**Exercise goal**. What you give back should be exactly the opening lines of the data, ending with the line that contains "theorem headStepBase_line (s" and including it.

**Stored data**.
%%

theorem completeRecordChange_line (s : State) : SameButLine s (completeRecordChange s) := by
  obtain ⟨p, g, h, -, -⟩ := removeHead_frame (dropChange s)
  rw [completeRecordChange, h]
  exact ⟨_, _, _, _, _, _, _, _, rfl⟩

theorem headStepBase_line (s : State) : SameButLine s (headStepBase s) := by
  unfold headStepBase; simp only
  split
  · exact (setStep_line' _ s).trans (enterRunning_line ..)
  · exact setStep_line' _ s

theorem restoreStepBase_line (s : State) : SameButLine s (restoreStepBase s) := by
  unfold restoreStepBase
  split
  · exact headStepBase_line s
  · have h := (setStep_line' .restore s).trans (askRestore_bars ‹Stitch›.bars (setStep .restore s)).line
    simp only; split
    · exact h.trans (headStepBase_line _)
    · exact h

theorem headStep_line (s : State) : SameButLine s (headStep s) := by
  unfold headStep
  split
  · split
    · have h := (setStep_line' .none s).trans (beginChange_bars .record ‹BarSet› (setStep .none s)).line
      simp only; split
      · exact (h.trans (completeRecordChange_line _)).trans (restoreStepBase_line _)
      · exact h
    · exact headStepBase_line s
  · exact headStepBase_line s

theorem restoreStep_line (s : State) : SameButLine s (restoreStep s) := by
  unfold restoreStep
  split
  · exact headStep_line s
  · have h := (setStep_line' .restore s).trans (askRestore_bars ‹Stitch›.bars (setStep .restore s)).line
    simp only; split
    · exact h.trans (headStep_line _)
    · exact h

theorem startReplay_line (s : State) : SameButLine s (startReplay s) :=
  .trans ⟨_, _, _, _, _, _, _, _, rfl⟩ (enterRunning_line ..)

theorem replayStep_line (s : State) : SameButLine s (replayStep s) := by
  unfold replayStep
  split
  · exact restoreStep_line s
  · have h := (setStep_line' .replay s).trans (askRestore_bars ‹Stitch›.bars (setStep .replay s)).line
    simp only; split
    · exact h.trans (startReplay_line _)
    · exact h

theorem backMoveStep_line (s : State) : SameButLine s (backMoveStep s) := by
  unfold backMoveStep
  split
  · split
    · exact setStep_line' _ s
    · split
      · exact .trans ⟨_, _, _, _, _, _, _, _, rfl⟩ (replayStep_line _)
      · exact ⟨_, _, _, _, _, _, _, _, rfl⟩
  · exact replayStep_line s

theorem startFrozen_line (s : State) : SameButLine s (startFrozen s) := by
  unfold startFrozen
  split
  · exact .rfl' s
  · split
    · exact enterRunning_line ..
    · exact startReplay_line s

theorem frozenStep_line (s : State) : SameButLine s (frozenStep s) := by
  unfold frozenStep
  split
  · exact backMoveStep_line s
  · rename_i b _
    have h := (setStep_line' .frozen s).trans (askRestore_bars b.stitch.bars (setStep .frozen s)).line
    simp only; split
    · exact h.trans (startFrozen_line _)
    · exact h

/-- A step of the resume sequence (R148) writes no pin, parameter, pattern, order, shaft figure or audit. -/
theorem takeStep_line (s : State) : SameButLine s (takeStep s) := by
  unfold takeStep
  split
  · exact frozenStep_line s
  · exact frozenStep_line s
  · exact backMoveStep_line s
  · exact replayStep_line s
  · exact restoreStep_line s
  · exact restoreStep_line s
  · exact restoreStep_line s

theorem parkDone_line (s : State) : SameButLine s (parkDone s) := by
  unfold parkDone
  split
  · split
    · exact (setMode_stop ..).line.trans (takeStep_line _)
    · exact (setMode_stop ..).line.trans (takeStep_line _)
    · exact (reachStop_stop ..).line
  · exact .rfl' s

theorem orderPark_line (s : State) : SameButLine s (orderPark s) := by
  unfold orderPark; simp only
  split
  · exact (parkOrder_gov s).line.trans (parkDone_line _)
  · exact (parkOrder_gov s).line

theorem stopForRecord_line (p : StopPurpose) (s : State) : SameButLine s (stopForRecord p s) :=
  (setMode_stop ..).line.trans (orderPark_line _)

/-- The end of a resume step (R148) writes the resume step alone. -/
theorem endStep_line (e : Bool) (s : State) : SameButLine s (endStep e s) := by
  unfold endStep; split
  · exact setStep_line' .none s
  · exact .rfl' s

theorem watch_line (e : Bool) (s : State) : SameButLine s (watch e s) := by
  unfold watch
  split
  · split
    · exact .rfl' s
    · split
      · split
        · exact stopForRecord_line ..
        · exact .rfl' s
      · exact stopForRecord_line ..
  · exact .rfl' s

theorem beginResume_line (why : Reason) (s : State) : SameButLine s (beginResume why s) :=
  ((setStep_line' _ s).trans (setMode_stop ..).line).trans (orderPark_line _)
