/-- A count and what follows it write the count's own state and the window state (R65 to R75). -/
theorem takeCount_shaft (d : Direction) (s : State) :
    ∃ w, (takeCount d s).shaft = { s.shaft.count d s.line.effective with window := w } := by
  have effects : ∀ encoder t, ∃ w, (countEffects d encoder t).shaft = { t.shaft with window := w } := by
    intro encoder t
    have latched : (if encoder then latch .encoder none t else t).shaft = t.shaft := by
      split
      · exact latch_shaft ..
      · rfl
    unfold countEffects
    dsimp only
    rw [emitWaiting_shaft, testResume_shaft]
    split
    · obtain ⟨w, reached⟩ := reachAngle_shaft (if encoder then latch .encoder none t else t)
      exact ⟨w, by rw [reached, latched]⟩
    · exact ⟨_, latched⟩
  unfold takeCount
  dsimp only
  split
  · split
    · obtain ⟨w, e⟩ := effects _ _
      exact ⟨w, (lineCount_shaft ..).trans e⟩
    · obtain ⟨w, e⟩ := effects _ _
      exact ⟨w, by rw [e, lineCount_shaft]; rfl⟩
  · obtain ⟨w, e⟩ := effects _ _
    exact ⟨w, by rw [e, lineCount_shaft]; rfl⟩

/-! ## Counts, index pulses and the stopped shaft -/

theorem takeCount_shaftShape (d : Direction) {s : State} (shape : ShaftShape s.shaft) :
    ShaftShape (takeCount d s).shaft := by
  obtain ⟨w, e⟩ := takeCount_shaft d s
  rw [e]; exact shape.count d s.line.effective

/-- What a forward-revolution index leaves of the unit: the position 0, the figures and the window state (R68, R72). -/
theorem forwardIndex_shaft (now : Nat) (s : State) : ∃ p v w, (forwardIndex now s).shaft =
    { s.shaft with position := 0, revStart := some now, clean := true, period := p, speed := v, window := w } := by
  have deliver : ∀ t : State, ∃ p v, (deliverIndex t.shaft.measures (measureRevolution now t)).shaft =
      { t.shaft with revStart := some now, clean := true, period := p, speed := v } := fun t => by
    obtain ⟨p, v, e⟩ := measureRevolution_shaft now t
    exact ⟨p, v, by rw [deliverIndex_shaft, e]⟩
  have jumpFirst : ∀ t : State, t.shaft = s.shaft → ∃ p v w,
      (deliverIndex (indexJump t).shaft.measures (measureRevolution now (indexJump t))).shaft =
        { s.shaft with position := 0, revStart := some now, clean := true, period := p, speed := v, window := w } :=
    fun t same => by
      obtain ⟨w, jumped⟩ := indexJump_shaft t
      obtain ⟨p, v, e⟩ := deliver (indexJump t)
      exact ⟨p, v, w, by rw [e, jumped, same]⟩
  unfold forwardIndex
  dsimp only
  split
  · split
    · obtain ⟨p, v, e⟩ := deliver (drawChoice s).2
      obtain ⟨w, jumped⟩ := indexJump_shaft
        (deliverIndex (drawChoice s).2.shaft.measures (measureRevolution now (drawChoice s).2))
      exact ⟨p, v, w, by rw [jumped, e]; rfl⟩
    · exact jumpFirst (drawChoice s).2 rfl
  · exact jumpFirst s rfl

theorem takeIndex_shaftShape (now : Nat) {s : State} (shape : ShaftShape s.shaft) :
    ShaftShape (takeIndex now s).shaft := by
  have at0 : ∀ valid w, ShaftShape { s.shaft with position := 0, angleValid := valid, window := w } := fun valid w => by
    obtain ⟨-, -, rest⟩ := shape
    exact ⟨fun _ => ⟨by simp, by simp⟩, fun _ => ⟨by simp, by simp⟩, rest⟩
  unfold takeIndex
  rw [emitWaiting_shaft]
  refine ShaftShape.applyAtIndex ?_
  split
  · exact at0 true s.shaft.window
  have back : ShaftShape (backIndex s).shaft := by
    obtain ⟨w, jumped⟩ := indexJump_shaft s
    show ShaftShape { (indexJump s).shaft with revStart := none }
    rw [jumped]; exact at0 s.shaft.angleValid w
  split
  · obtain ⟨p, v, w, e⟩ := forwardIndex_shaft now s
    rw [e]; exact at0 s.shaft.angleValid w
  · exact back
  · exact back
  · rw [badIndex, latch_shaft]
    exact at0 s.shaft.angleValid s.shaft.window

theorem shaftStops_shaftShape {s : State} (shape : ShaftShape s.shaft) : ShaftShape (shaftStops s).shaft := by
  have same : ∀ t : State, t.setting = (setShaft s.shaft.stop s).setting → ShaftShape t.shaft := fun t h => by
    rw [shaft_of_setting h]; exact shape.stop
  unfold shaftStops
  dsimp only
  repeat' split
  · exact shape
  all_goals exact same _ (by simp)

/-! ## SET_TIMING, REPHASE and the other requests -/

theorem decideSetTiming_shaftShape (o c a : BitVec 16) {s : State} (shape : ShaftShape s.shaft) :
    ShaftShape (decideSetTiming o c a s).1.shaft := by
  unfold decideSetTiming
  extract_lets t stopAfter
  split
  · exact shape
  rename_i openLow
  split
  · exact shape
  rename_i closeLow
  split
  · exact shape
  rename_i stopLow
  split
  · exact shape
  rename_i width
  split
  · exact shape
  rename_i stop
  have accepted : TimingShape t := by
    refine ⟨Nat.not_le.1 openLow, Nat.not_le.1 closeLow, Nat.not_le.1 stopLow, by omega, by omega, ?_, ?_⟩
    · show 1 ≤ stopAfter; omega
    · show stopAfter < t.width; omega
  split
  · exact shape
  split
  · exact shape
  obtain ⟨valid, invalid, offset, run, active, -⟩ := shape
  split
  · exact ⟨valid, invalid, offset, run, accepted, by simp⟩
  · exact ⟨valid, invalid, offset, run, active, by simpa using accepted⟩

theorem Shaft.offsetFor_lt (h : Shaft) (a : Nat) : h.offsetFor a < 4096 := by
  unfold Shaft.offsetFor; omega

theorem decideRephase_shaftShape (a : BitVec 16) {s : State} (shape : ShaftShape s.shaft) :
    ShaftShape (decideRephase a s).1.shaft := by
  unfold decideRephase
  dsimp only
  split
  · exact shape
  split
  · exact shape
  split
  · exact shape
  · obtain ⟨valid, invalid, -, rest⟩ := shape
    exact ⟨valid, invalid, s.shaft.offsetFor_lt a.toNat, rest⟩

/-- The owning blocks act on new parameters without touching the shaft (R182). -/
theorem decideSetParams_shaft (pairs : List (BitVec 8 × BitVec 32)) (s : State) :
    (decideSetParams pairs s).1.shaft = s.shaft := by
  have applied : ∀ values, (applyParams values s).shaft = s.shaft := fun values => by
    unfold applyParams governParams auditParams refit rearm
    dsimp only
    repeat' split
    all_goals rfl
  unfold decideSetParams
  dsimp only
  repeat' split
  case h_2 => exact applied _
  all_goals rfl

theorem decideRequest_shaftShape {c : Instr} {k tag : Byte} {d : State → State × Reply}
    (h : decideRequest c = some (k, tag, d)) (s : State) (shape : ShaftShape s.shaft) : ShaftShape (d s).1.shaft := by
  have same : (d s).1.shaft = s.shaft → ShaftShape (d s).1.shaft := fun e => by rw [e]; exact shape
  cases c
  case setTiming => cases h; exact decideSetTiming_shaftShape _ _ _ shape
  case rephase => cases h; exact decideRephase_shaftShape _ shape
  case setParams => cases h; exact same (decideSetParams_shaft ..)
  case getInfo | scheduleList | status | needles | auditResult | auditStart | reset => cases h; exact shape
  case getParams | patternBegin | patternAdd | patternEnd | patternErase | patternInfo | orderAdd | orderCancel
    | modeRun | modeHold | modeIdle | modeThread | abortPanel | homeX | forceBar | clearFaults | history | auditStop =>
    cases h; exact same (shaft_of_setting (by simp))
  all_goals cases h

/-! ## Every step -/

theorem shaft_of_event {f : State → State} {s u t : State} (h : ∀ v, (f v).setting = v.setting)
    (e : finish (live f u) = .next t) (levels : u.shaft = s.shaft := by rfl) : t.shaft = s.shaft := by
  cases e
  rw [← levels]
  show (live f u).shaft = u.shaft
  unfold live
  split
  · rfl
  · exact shaft_of_setting (h u)

theorem shaftShape_of_event {f : State → State} {s u t : State}
    (h : ∀ v : State, ShaftShape v.shaft → ShaftShape (f v).shaft)
    (e : finish (live f u) = .next t) (shape : ShaftShape s.shaft) (levels : u.shaft = s.shaft := by rfl) :
    ShaftShape t.shaft := by
  cases e
  rw [← levels] at shape
  show ShaftShape (live f u).shaft
  unfold live
  split
  · exact shape
  · exact h u shape

section
variable {P : State → Prop} (link : ∀ (s : State) (k : Link), P s → P { s with link := k })
include link

/-- What every decision and every write of the link keeps, a request keeps (R178, R179). -/
theorem request_preserves (kind tag : Byte) {d : State → State × Reply} (decided : ∀ s, P s → P (d s).1) {s : State}
    (h : P s) : P (request kind tag d s) := by
  have inside : P (inRequest (fun u => (d u).1) s) := link _ _ (decided _ (link _ _ h))
  unfold request
  split
  · exact h
  · split
    · split
      · exact h
      · exact link _ _ h
    · exact link _ _ inside
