-- ==== Sys2Proof/Machine/State.lean ====
section
/-!
DEFINITION. The state of the PWS as plain data (10_state.md R20 to R46), and the state after reset
(R51). INVENTORY.md lists every piece with its rule. Operations on it are in Machine/Ops.lean.
-/

namespace Sys2Proof.Machine

/-- STATUS.STATE (R27). The value 3 is "never held" (U1) and has no constructor. -/
inductive SeqState where
  | idle | triggering | sampling
deriving DecidableEq, Repr

/-- STATUS.PERIPH, the last control action issued to the peripheral (R29). -/
inductive Periph where
  | uninit | init | running | stopped
deriving DecidableEq, Repr

/-- RESP.ERR (R96). The reserved codes 6 to 255 are never written (U4) and have no constructor. -/
inductive ErrCode where
  | none | illegal | busy | config | alloc | faulted
deriving DecidableEq, Repr

/-- RESP as its fields (R25). -/
structure Resp where
  ok   : Bool
  err  : ErrCode
  data : BitVec 16
deriving DecidableEq, Repr

/-- RESULT.STATUS (R35). The last two are reserved and never recorded (R215). DEDUCED, safe: log 18. -/
inductive ResultStatus where
  | success | error | tooManyRetries | busy
deriving DecidableEq, Repr

/-- RESULT.CAUSE (R36). The values 4 to 14 are never written (U3) and have no constructor. -/
inductive Cause where
  | none | initFail | startFail | timeout | noResult
deriving DecidableEq, Repr

/-- The two sticky fault bits (R30, R255). -/
inductive FaultBit where
  | resize | nobuf
deriving DecidableEq, Repr

/-- A pin direction an action sets (R44). -/
inductive PinDir where
  | input | output
deriving DecidableEq, Repr

/-- PIN_MODE[p] (R45). UNKNOWN is the spec's own value for "the platform decides" (U14). -/
inductive PinMode where
  | unknown | input | output
deriving DecidableEq, Repr

/-- PIN_LEVEL[p] (R45). -/
inductive PinLevel where
  | unknown | low | high
deriving DecidableEq, Repr

/-- An external action of the output trace (R44). The peripheral behind it is outside the PWS (R20,
R262). DESIGN CHOICE: log 17. -/
inductive Action where
  | gpioMode (pin : Pin) (dir : PinDir)
  | gpioWrite (pin : Pin) (level : Bool)
  | pInit (cfg : PeriphConfig) (trig echo aux1 aux2 : Pin)
  | pStart (units : Word)
  | pStop
  | pUninit
  | resultEvent (status : ResultStatus) (count distUm : Word)
deriving DecidableEq, Repr

/-- What the bytes of a sample buffer that are not listed read as: zero after the TRIGGERING step's
zeroing (R166), free bytes after allocation (R143, U9). DEDUCED, safe: log 9. -/
inductive Fill where
  | zero
  | unspecified (k : Nat)
deriving DecidableEq, Repr

/-- One sample buffer (R43, R64): a list of (byte address, byte) pairs, word i at bytes 2i and 2i + 1,
low byte first (R65). DEDUCED, safe: log 10. -/
structure Memory where
  cells : List Host.Cell
  fill  : Fill
deriving DecidableEq, Repr

/-- What an unlisted byte reads as. -/
def Fill.byte : Fill → Nat → Byte
  | .zero, _ => 0#8
  | .unspecified k, a => Config.freeByte k a

/-- Addresses rise strictly along the list. -/
def cellsSorted : List Host.Cell → Bool
  | [] => true
  | c :: rest => rest.all (fun d => decide (c.1 < d.1)) && cellsSorted rest

/-- The canonical form: addresses strictly rising, and no entry equal to what an unlisted address
reads as. -/
def Memory.wf (m : Memory) : Bool :=
  cellsSorted m.cells && m.cells.all fun c => c.2 != m.fill.byte c.1

/-- A buffer whose words are all zero, nothing listed. -/
def Memory.zeroed : Memory := { cells := [], fill := .zero }

/-- Why a step stops. Commands never stop: R61's malformed host accesses do. -/
inductive Fault where
  /-- Raised by a host access inside the window that is not one aligned 32-bit register (R61, U6: "the
  host agent is stuck"). Safe: nothing is proved past it (92_eei_decisions.md D3; log 7). -/
  | busError
  /-- Raised by a host access outside the window: "Addresses outside the window are not the PWS's"
  (R61, U6: stuck). Safe: nothing is proved past it (log 7). -/
  | outsideWindow
deriving DecidableEq, Repr

/-- Why the model gives a step no meaning. -/
inductive Refusal where
  /-- Raised by an arm of exec whose instruction has no meaning yet. Safe. No arm of this model. -/
  | notModelled (mnemonic : String)
  /-- Raised by step when the parameters break R8: "A model must refuse a configuration that breaks
  one". Safe: nothing is proved of such a platform (log 3). -/
  | badConfiguration
deriving DecidableEq, Repr

/-- The machine: the registers of 10_state.md section 2, the sample buffers, the trace, the GPIO port,
the environment's inputs, the platform's parameters, and the model's own agenda and counter. -/
@[ext]
structure State where
  /-- The parameters of R7; no step changes them (log 1). -/
  config       : Config
  /-- RESP (R25). -/
  resp         : Resp
  /-- STATUS.STATE (R27). -/
  state        : SeqState
  /-- STATUS.ALLOC (R28). -/
  alloc        : Bool
  /-- STATUS.PERIPH (R29). -/
  periph       : Periph
  /-- STATUS.F_RESIZE (R30). -/
  fResize      : Bool
  /-- STATUS.F_NOBUF (R30). -/
  fNobuf       : Bool
  /-- BUFREQ (R31). -/
  bufreq       : Word
  /-- NUM_SAMPLES (R32). -/
  numSamples   : Word
  /-- START_MS (R33). -/
  startMs      : Word
  /-- RESULT.STATUS (R34, R35). -/
  resultStatus : ResultStatus
  /-- RESULT.CAUSE (R34, R36). -/
  resultCause  : Cause
  /-- RESULT.SEQ (R34). -/
  resultSeq    : BitVec 16
  /-- RESULT_COUNT (R37). -/
  resultCount  : Word
  /-- RESULT_DIST_UM (R38). -/
  resultDistUm : Word
  /-- CFG_PINS.TRIG (R39). -/
  pinTrig      : Pin
  /-- CFG_PINS.ECHO (R39). -/
  pinEcho      : Pin
  /-- CFG_PINS.AUX1 (R39). -/
  pinAux1      : Pin
  /-- CFG_PINS.AUX2 (R39). -/
  pinAux2      : Pin
  /-- CFG_RANGE_MM, bits 23:0 (R40). -/
  rangeMm      : U24
  /-- CFG_INTERVAL_MS, bits 23:0 (R41). -/
  intervalMs   : U24
  /-- CFG_FLAGS.CB_EN (R42). -/
  cbEn         : Bool
  /-- RX (R43). -/
  rx           : Memory
  /-- TX (R43). -/
  tx           : Memory
  /-- OUT, the output trace, oldest first (R44). -/
  out          : List Action
  /-- PIN_MODE[p] for p < NUM_PINS (R45). -/
  pinMode      : List PinMode
  /-- PIN_LEVEL[p] for p < NUM_PINS (R45). -/
  pinLevel     : List PinLevel
  /-- NOW_MS, INIT_OK and START_OK as the next ADVANCE draws them (R46; log 5). -/
  draws        : Draws
  /-- The model's own: the stimuli scheduled next, oldest first (log 4). -/
  agenda       : List Stimulus
  /-- The model's own: what MemRead last returned to the host (R62; log 15). -/
  busData      : Word
  /-- The model's own: how many free values were drawn. -/
  freeIx       : Nat
deriving DecidableEq, Repr

/-- The state after reset on a platform with the given parameters (R51, R280 to R282). The last four
fields are the environment's and the model's own. DESIGN CHOICE, unsafe: log 6. -/
def State.resetWith (c : Config) : State where
  config       := c
  resp         := { ok := false, err := .none, data := 0#16 }
  state        := .idle
  alloc        := false
  periph       := .uninit
  fResize      := false
  fNobuf       := false
  bufreq       := 0#32
  numSamples   := 0#32
  startMs      := 0#32
  resultStatus := .error
  resultCause  := .noResult
  resultSeq    := 0#16
  resultCount  := 0#32
  resultDistUm := 0#32
  pinTrig      := 0xFF#8
  pinEcho      := 0xFF#8
  pinAux1      := 0xFF#8
  pinAux2      := 0xFF#8
  rangeMm      := c.defaultRangeMm
  intervalMs   := 0#24
  cbEn         := false
  rx           := Memory.zeroed
  tx           := Memory.zeroed
  out          := []
  pinMode      := List.replicate c.numPins .unknown
  pinLevel     := List.replicate c.numPins .unknown
  draws        := { nowMs := 0#32, initOk := false, startOk := false }
  agenda       := []
  busData      := 0#32
  freeIx       := 0

/-- The state after reset with R7's default parameters (log 2 for the three that are OPEN). -/
def State.reset : State := State.resetWith Config.source

end Sys2Proof.Machine
end

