/-- R140, R143, R144: SETUP without buffers allocates two of the computed length, with unspecified
contents (free bytes, log 9), and configures the pins; the auxiliary levels are not driven. -/
def Obligations.SetupAllocatesAndConfigures : Prop :=
  ∀ s : State, s.faulted = false → setupPinsOk s = true → s.state = .idle → s.alloc = false →
    setupLength s ≤ s.config.bufCapacityWords →
    exec .setup s = .next
      { s with
        alloc := true
        numSamples := BitVec.ofNat 32 (setupLength s)
        rx := { cells := [], fill := .unspecified s.freeIx }
        tx := { cells := [], fill := .unspecified (s.freeIx + 1) }
        freeIx := s.freeIx + 2
        out := s.out ++ setupActions s
        pinMode := setupModes s
        pinLevel := s.pinLevel.set s.pinTrig.toNat .low
        resp := answered 0#16 }

/-- R140, R284: SETUP with buffers of the computed length keeps them and their contents, answers true,
and configures the pins again. -/
def Obligations.SetupAgainKeepsTheBuffers : Prop :=
  ∀ s : State, s.faulted = false → setupPinsOk s = true → s.state = .idle → s.alloc = true →
    setupLength s = s.numSamples.toNat →
    exec .setup s = .next
      { s with
        out := s.out ++ setupActions s
        pinMode := setupModes s
        pinLevel := s.pinLevel.set s.pinTrig.toNat .low
        resp := answered 0#16 }

/-- R145: a faulted SETUP answers FAULTED and does nothing; one in a cycle with valid pins answers BUSY;
one with invalid pins answers CONFIG in any state; and SETUP never writes STATE, BUFREQ, START_MS,
PERIPH or any RESULT register. -/
def Obligations.SetupNeverTouchesTheCycle : Prop :=
  ∀ s : State,
    (s.faulted = true → exec .setup s = .next { s with resp := refusedWith .faulted })
      ∧ (s.faulted = false → s.state ≠ .idle → setupPinsOk s = true →
          exec .setup s = .next { s with resp := refusedWith .busy })
      ∧ (s.faulted = false → setupPinsOk s = false →
          exec .setup s = .next { s with resp := refusedWith .config })
      ∧ ∃ t, exec .setup s = .next t ∧ t.state = s.state ∧ t.bufreq = s.bufreq
          ∧ t.startMs = s.startMs ∧ t.periph = s.periph ∧ t.resultStatus = s.resultStatus
          ∧ t.resultCause = s.resultCause ∧ t.resultSeq = s.resultSeq
          ∧ t.resultCount = s.resultCount ∧ t.resultDistUm = s.resultDistUm

/-- R146: in IDLE, whatever ALLOC, SAMPLE_ONCE moves to TRIGGERING and writes nothing but STATE and
RESP. -/
def Obligations.SampleOnceStartsTriggering : Prop :=
  ∀ s : State, s.faulted = false → s.state = .idle →
    exec .sampleOnce s = .next { s with state := .triggering, resp := answered 0#16 }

%%

**Result**.
theorem completeRecordChange_line (s : State) : SameButLine s (completeRecordChange s) := by
  obtain ⟨p, g, h, -, -⟩ := removeHead_frame (dropChange s)
  rw [completeRecordChange, h]
  exact ⟨_, _, _, _, _, _, _, _, rfl⟩

theorem headStepBase_line (s : State) : SameButLine s (headStepBase s) := by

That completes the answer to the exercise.